Is it okay that the cover plate (mine is plastic) to have some wiggle to it? I press lightly before measuring?

What do you think of a null line at 19.5? 

(ps. I will bring this thing to my next beekeepers meeting in 2 weeks to get some hands on help- its driving me crazy) 
Thanks to all who have offered opinions. Gail


----------



## MSbeekeeper (Feb 18, 2009)

yes it is okay to have some wiggle in the cover, mine does. Also the ATC is for temp compensation meaning the unit will adjust for temp on its own so it does not matter of room temp or not(at least mine). Now when you put your plastic lid down, you want to make sure there are no air bubbles under it as this could give you an in accurate reading. And as far as Ive ever seen, the line should be straight not curved. But my refractometer is for saltwater so as far as readings go I can not help on the null line. When mine has nothing on it, it is solid blue until I add water, then I get a straight line at whatever the salinity of the water is. When I cal mine, I put distilled water on it and just it till it is on 0 ppt. I have the RHS-10ATC so again it could be(and probably is) different. Good luck


----------



## Fuzzy (Aug 4, 2005)

Ok now you've done it. Ya made me go look it up.

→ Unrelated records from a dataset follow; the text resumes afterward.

-- ==== Sys2Proof/Tests/Slice0.lean ====
section
/-! SUPPORT. The model's own tests. Words are written out from the encoding columns of 30_encoding.md rules R63 and R69, results
are the vectors of 95_test_vectors.md (V-, S- names), and every statement with hypotheses has a witness that meets them. -/

namespace Sys2Proof.Tests

open Sys2Proof.Machine

/-! ## WellFormed: each check refuses something -/

theorem test_wellFormed_register : (AsmLine.add 3 1 16).wellFormed = false := by decide
theorem test_wellFormed_byte : (AsmLine.set 1 256).wellFormed = false := by decide
theorem test_wellFormed_count : (AsmLine.ror 1 8).wellFormed = false := by decide
theorem test_wellFormed_word : (AsmLine.word 65536).wellFormed = false := by decide
theorem test_wellFormed_accepts : (AsmLine.ror 15 7).wellFormed = true ∧ (AsmLine.beq 15 255).wellFormed = true := by decide
theorem test_programFits_129 : programFits (List.replicate 129 0x2101#16) = false := by simp [programFits]
theorem test_programFits_128 : programFits (List.replicate 128 0x2101#16) = true := by simp [programFits]

/-! ## Decode: one word a constructor, written bit by bit -/

theorem test_decode_undef0 : decode 0b0000_0000_0000_0000#16 = .undef0 := by decide
theorem test_decode_load : decode 0b0001_0010_0100_0000#16 = .load 2#4 0x40#8 := by decide
theorem test_decode_set : decode 0b0010_1111_1111_1110#16 = .set 15#4 0xFE#8 := by decide
theorem test_decode_store : decode 0b0011_0001_1000_0001#16 = .store 1#4 0x81#8 := by decide
theorem test_decode_move : decode 0b0100_1111_0001_0011#16 = .move 3#4 1#4 := by decide
theorem test_decode_add : decode 0b0101_0011_0001_0010#16 = .add 3#4 1#4 2#4 := by decide
theorem test_decode_undef6 : decode 0b0110_0001_0010_0011#16 = .undef6 := by decide
theorem test_decode_or : decode 0b0111_0011_0001_0010#16 = .or 3#4 1#4 2#4 := by decide
theorem test_decode_and : decode 0b1000_0100_0001_0010#16 = .and 4#4 1#4 2#4 := by decide
theorem test_decode_xor : decode 0b1001_0101_0001_0010#16 = .xor 5#4 1#4 2#4 := by decide
theorem test_decode_ror : decode 0b1010_0001_1011_1111#16 = .ror 1#4 3#3 := by decide
theorem test_decode_beq : decode 0b1011_0101_0100_0000#16 = .beq 5#4 0x40#8 := by decide
theorem test_decode_halt : decode 0b1100_1111_1111_1111#16 = .halt := by decide
theorem test_decode_undefD : decode 0b1101_1111_1111_1111#16 = .undefD := by decide
theorem test_decode_undefE : decode 0b1110_0000_0000_0000#16 = .undefE := by decide
theorem test_decode_undefF : decode 0b1111_0000_1111_0000#16 = .undefF := by decide

theorem test_decodeBytes_rejects : (decodeBytes []).isOk = false ∧ (decodeBytes [0x12#8]).isOk = false := by decide
theorem test_decodeTableWord : decodeTableWord 16 0x4013 = some (.move 3#4 1#4) := by decide
theorem test_encode_move : encode (.move 3#4 1#4) = 0x4013#16 := by decide
theorem test_table_rows_do_not_overlap :
    opcodeTable.Pairwise (fun a b => a.pattern ≠ b.pattern ∧ a.mask = b.mask) := by decide

/-! ## Assembly -/

theorem test_assemble_load : assemble (.load 2 0x40) = some 0x1240#16 := by decide
theorem test_text_load :
    (AsmLine.load 2 0x40).text .hexadecimal = ['L', 'O', 'A', 'D', ' ', 'r', '2', ',', ' ', '[', '0', 'x', '4', '0', ']'] := by
  decide
theorem test_text_jmp : (AsmLine.jmp 0x0A).text .hexadecimal = ['J', 'M', 'P', ' ', '0', 'x', '0', 'A'] := by decide
theorem test_disassemble_ignored_bits : disassemble 0x4F13#16 = .move 3 1 := by decide

/-! ## One step of each instruction -/

/-- A fresh machine with `pc` at an address, one word there, and some registers set. -/
def machineAt (pc : Addr) (w : Word) (regs : List (Reg × Byte)) : State :=
  placeWord (regs.foldl (fun s rv => writeReg s rv.1 rv.2) (setPc State.reset pc)) pc w

/-- The state after one step of it. -/
def after (pc : Addr) (w : Word) (regs : List (Reg × Byte)) : State := (stepTransaction (machineAt pc w regs)).1

-- V-L3: a load from the first byte of its own word.
theorem test_load_own_word : readReg (after 0x00#8 0x1F00#16 []) 15#4 = 0x1F#8 := by decide
-- V-S2.
theorem test_set_top_register : readReg (after 0x00#8 0x2FFF#16 []) 15#4 = 0xFF#8 := by decide
-- V-ST1, V-ST3: a store, and a store over its own word.
theorem test_store : memRead (after 0x00#8 0x3140#16 [(1#4, 0x20#8)]) 0x40#8 = 0x20#8 := by decide
theorem test_store_over_itself :
    (memRead (after 0x02#8 0x3302#16 [(3#4, 0x77#8)]) 0x02#8, (after 0x02#8 0x3302#16 [(3#4, 0x77#8)]).ir) =
      (0x77#8, 0x3302#16) := by decide
-- V-M2: the source is the higher nibble.
theorem test_move_field_order :
    readReg (after 0x00#8 0x4031#16 [(1#4, 0x10#8), (3#4, 0x55#8)]) 1#4 = 0x55#8 := by decide
-- V-A6, V-A7.
theorem test_add_wraps : readReg (after 0x00#8 0x5312#16 [(1#4, 0x30#8), (2#4, 0xFA#8)]) 3#4 = 0x2A#8 := by decide
theorem test_add_same_register : readReg (after 0x00#8 0x5111#16 [(1#4, 0x81#8)]) 1#4 = 0x02#8 := by decide
-- V-B5.
theorem test_or : readReg (after 0x00#8 0x7312#16 [(1#4, 0x5C#8), (2#4, 0x3A#8)]) 3#4 = 0x7E#8 := by decide
theorem test_and : readReg (after 0x00#8 0x8312#16 [(1#4, 0x5C#8), (2#4, 0x3A#8)]) 3#4 = 0x18#8 := by decide
theorem test_xor : readReg (after 0x00#8 0x9312#16 [(1#4, 0x5C#8), (2#4, 0x3A#8)]) 3#4 = 0x66#8 := by decide
-- V-R7, V-R13.
theorem test_ror_by_3 : readReg (after 0x00#8 0xA130#16 [(1#4, 0x96#8)]) 1#4 = 0xD2#8 := by decide
theorem test_ror_field_8_is_0 : readReg (after 0x00#8 0xA180#16 [(1#4, 0x0C#8)]) 1#4 = 0x0C#8 := by decide
-- V-BEQ1, V-BEQ6.
theorem test_beq_taken : (after 0x10#8 0xB540#16 [(5#4, 7#8), (0#4, 7#8)]).pc = 0x40#8 := by decide
theorem test_beq_not_taken_wraps : (after 0xFE#8 0xB120#16 [(1#4, 1#8)]).pc = 0x00#8 := by decide
-- V-H3, and V-F3: a fetch at 255 takes its second byte from address 0.
theorem test_halt_at_the_top :
    ((after 0xFE#8 0xC000#16 []).runState, (after 0xFE#8 0xC000#16 []).pc) = (.halted, 0x00#8) := by decide
theorem test_halt_fetch_wraps :
    ((after 0xFF#8 0xC021#16 []).ir, (after 0xFF#8 0xC021#16 []).pc) = (0xC021#16, 0x01#8) := by decide
-- V-U1 to V-U5.
theorem test_undef0 : (after 0x00#8 0x0000#16 []).runState = .faulted := by decide
theorem test_undef6 :
    ((after 0x00#8 0x6123#16 []).runState, (after 0x00#8 0x6123#16 []).ir, (after 0x00#8 0x6123#16 []).pc) =
      (.faulted, 0x6123#16, 0x02#8) := by decide
theorem test_undefD : (after 0x00#8 0xDFFF#16 []).runState = .faulted := by decide
theorem test_undefE : (after 0x00#8 0xE000#16 []).runState = .faulted := by decide
theorem test_undefF : (after 0x00#8 0xF0F0#16 []).runState = .faulted := by decide

/-! ## The host's operations -/

-- V-H4: a step after HALT is refused.
theorem test_step_refused : (stepTransaction (after 0x00#8 0xC000#16 [])).2 = .refused := by decide
-- V-LD2: the registers are kept, memory and run_state are new.
theorem test_load_keeps_registers :
    (readReg (load (after 0x00#8 0xC000#16 [(3#4, 7#8)]) [0x2110#16, 0xC000#16]).1 3#4,
      (load (after 0x00#8 0xC000#16 [(3#4, 7#8)]) [0x2110#16, 0xC000#16]).1.mem,
      (load (after 0x00#8 0xC000#16 [(3#4, 7#8)]) [0x2110#16, 0xC000#16]).1.runState) =
    (7#8, [(0, 0x21#8), (1, 0x10#8), (2, 0xC0#8)], .running) := by decide
-- V-LD3.
theorem test_load_rejected :
    load (machineAt 0x0A#8 0xC000#16 [(3#4, 7#8)]) (List.replicate 129 0x2101#16) =
      (machineAt 0x0A#8 0xC000#16 [(3#4, 7#8)], .rejected) := by simp [load, programFits]
theorem test_withFetchWord :
    (stepTransaction ((after 0x00#8 0xC000#16 []).withFetchWord 16 0x21FF)).1.ir = 0x21FF#16 := by decide

/-! ## Witnesses: the hypotheses of each statement are met together -/

theorem witness_AssemblerAndDisassemblerAgreeWithDecode :
    (∃ w v : Word, w ≠ v ∧ ¬ isUndefinedOpcode (opcode w) ∧ decode w = decode v) ∧
    (∃ w : Word, isUndefinedOpcode (opcode w)) ∧ ∃ line : AsmLine, line.wellFormed = false :=
  ⟨⟨0xA130#16, 0xA1BF#16, by unfold isUndefinedOpcode; decide⟩, ⟨0xF0F0#16, by unfold isUndefinedOpcode; decide⟩,
    .ror 1 8, by decide⟩

theorem witness_StepRunsTheInstructionAtPc :
    ∃ (s : State) (i : Instr) (hi lo : Byte), s.pc = 0xFF#8 ∧ s.runState = .running ∧ memRead s s.pc = hi ∧
      memRead s (s.pc + 1#8) = lo ∧ decodeBytes [hi, lo] = .ok (i, []) :=
  ⟨machineAt 0xFF#8 0x2110#16 [], .set 1#4 0x10#8, 0x21#8, 0x10#8, by decide, by decide, by decide, by decide, rfl⟩

theorem witness_FetchWritesOnlyIrAndPc : ∃ s : State, s.pc = 255#8 ∧ (fetch s).ir = 0xC021#16 :=
  ⟨machineAt 0xFF#8 0xC021#16 [], by decide, by decide⟩

theorem witness_WordsAreBigEndianInFetchAndLoad :
    (∃ s : State, s.pc = 254#8 ∧ s.pc ≠ 255#8 ∧ (fetch s).ir = 0x2110#16) ∧
    ∃ (words : List Word) (k : Nat) (w : Word), words.length ≤ 128 ∧ words[k]? = some w ∧ k = 127 :=
  ⟨⟨machineAt 0xFE#8 0x2110#16 [], by decide, by decide, by decide⟩,
    List.replicate 128 0x2101#16, 127, 0x2101#16, by simp, by simp, rfl⟩

theorem witness_StepCompletesExactlyWhenRunning :
    (∃ s : State, s.runState = .running) ∧ (∃ s : State, s.runState = .halted) ∧ ∃ s : State, s.runState = .faulted :=
  ⟨⟨State.reset, rfl⟩, ⟨after 0x00#8 0xC000#16 [], by decide⟩, ⟨after 0x00#8 0x0000#16 [], by decide⟩⟩

theorem witness_StepResultDependsOnlyOnTheOpcode :
    (∃ s : State, s.runState = .running ∧
      (opcode (fetch s).ir).toNat ∈ [0x1, 0x2, 0x3, 0x4, 0x5, 0x7, 0x8, 0x9, 0xA, 0xB]) ∧
    ∃ s : State, s.runState = .running ∧ (opcode (fetch s).ir).toNat ∈ [0xC, 0x0, 0x6, 0xD, 0xE, 0xF] :=
  ⟨⟨machineAt 0x00#8 0xB0FF#16 [], by decide, by decide⟩, ⟨machineAt 0x00#8 0xF000#16 [], by decide, by decide⟩⟩

theorem witness_StepWritesOnlyWhatItsInstructionNames :
    (∃ s t : State, step s = .next t ∧ t.runState ≠ s.runState) ∧ ∃ s t : State, step s = .next t ∧ t.x ≠ s.x :=
  ⟨⟨machineAt 0x00#8 0xC000#16 [], after 0x00#8 0xC000#16 [], rfl, by decide⟩,
    machineAt 0x00#8 0x2110#16 [], after 0x00#8 0x2110#16 [], rfl, by decide⟩

theorem witness_PcChangesOnlyByFetchAndTakenBranch :
    (∃ s t : State, step s = .next t ∧ ∃ r target8, decode (fetch s).ir = .beq r target8) ∧
    ∃ s : State, s.runState ≠ .running ∧ s.pc ≠ 0#8 :=
  ⟨⟨machineAt 0x10#8 0xB540#16 [], after 0x10#8 0xB540#16 [], rfl, 5#4, 0x40#8, by decide⟩,
    after 0x10#8 0xC000#16 [], by decide, by decide⟩

theorem witness_IrHoldsTheFetchedWordAndOnlyDecodeReadsIt :
    (∃ s t : State, step s = .next t) ∧ (∃ s : State, s.runState ≠ .running ∧ s.ir ≠ 0#16) ∧
    (∃ words : List Word, words.length ≤ 128) ∧ (∃ s : State, s.runState = .running) ∧
    ∃ (i : Instr) (s t : State), exec i s = .next t :=
  ⟨⟨machineAt 0x00#8 0x2110#16 [], after 0x00#8 0x2110#16 [], rfl⟩, ⟨after 0x10#8 0xC000#16 [], by decide, by decide⟩,
    ⟨[], by decide⟩, ⟨State.reset, rfl⟩, .halt, State.reset, haltHalted State.reset, rfl⟩

theorem witness_RunStateIsWrittenByHaltFaultHaltAndLoadAlone :
    (∃ s t : State, step s = .next t ∧ t.runState = .halted) ∧ (∃ s t : State, step s = .next t ∧ t.runState = .faulted) ∧
    ∃ s : State, s.runState ≠ .running :=
  ⟨⟨machineAt 0x00#8 0xC000#16 [], after 0x00#8 0xC000#16 [], rfl, by decide⟩,
    ⟨machineAt 0x00#8 0xE000#16 [], after 0x00#8 0xE000#16 [], rfl, by decide⟩, after 0x00#8 0xC000#16 [], by decide⟩

theorem witness_EffectDependsOnlyOnWhatTheInstructionReads :
    ∃ (i : Instr) (s s' : State), s.x ≠ s'.x ∧ s.pc = s'.pc ∧ s.runState = s'.runState ∧
      (∀ r ∈ i.regsRead, readReg s r = readReg s' r) ∧ ∀ a ∈ i.memLoaded.toList, memRead s a = memRead s' a :=
  ⟨.add 3#4 1#4 2#4, machineAt 0#8 0x5312#16 [(7#4, 1#8)], machineAt 0#8 0x5312#16 [(7#4, 2#8)],
    by decide, by decide, by decide, by decide, by decide⟩

theorem witness_StoreWritesTheAddressedByteOnly :
    ∃ (i : Instr) (s t : State) (a : Addr), exec i s = .next t ∧ memRead t a ≠ memRead s a :=
  ⟨.store 1#4 0xFF#8, machineAt 0#8 0#16 [(1#4, 9#8)], memWrite (machineAt 0#8 0#16 [(1#4, 9#8)]) 0xFF#8 9#8, 0xFF#8,
    rfl, by decide⟩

The appliance that you purchased has a range of 12-27% for moisture content. If trying
to use water to calibrate the water should read 100% because it has no sugar. I do not believe that you can use water to calibrate this appliance. 

Did you purchase ( or get from the vendor ) the appropriate Dioptric oil ? Because that is
what you need to calibrate it. If not, then contact the vendor and get some.

On second thought, put a few teaspoons of your honey into a small glass or plastic jar/container and ship it to me via USPS flat rate box ( $9.95 ). I will measure it and tell you what I read. You keep your jar seperate so that you can re-calibrate to that sample once I tell you what I read. If you are interested, send a PM and I'll give you a shipping address. 


Fuzzy


----------



## gmick (Jul 23, 2009)

I regret to say that I bought it on ebay "new" (RHBN-90ATC with calibration knob). I hope this is not the problem.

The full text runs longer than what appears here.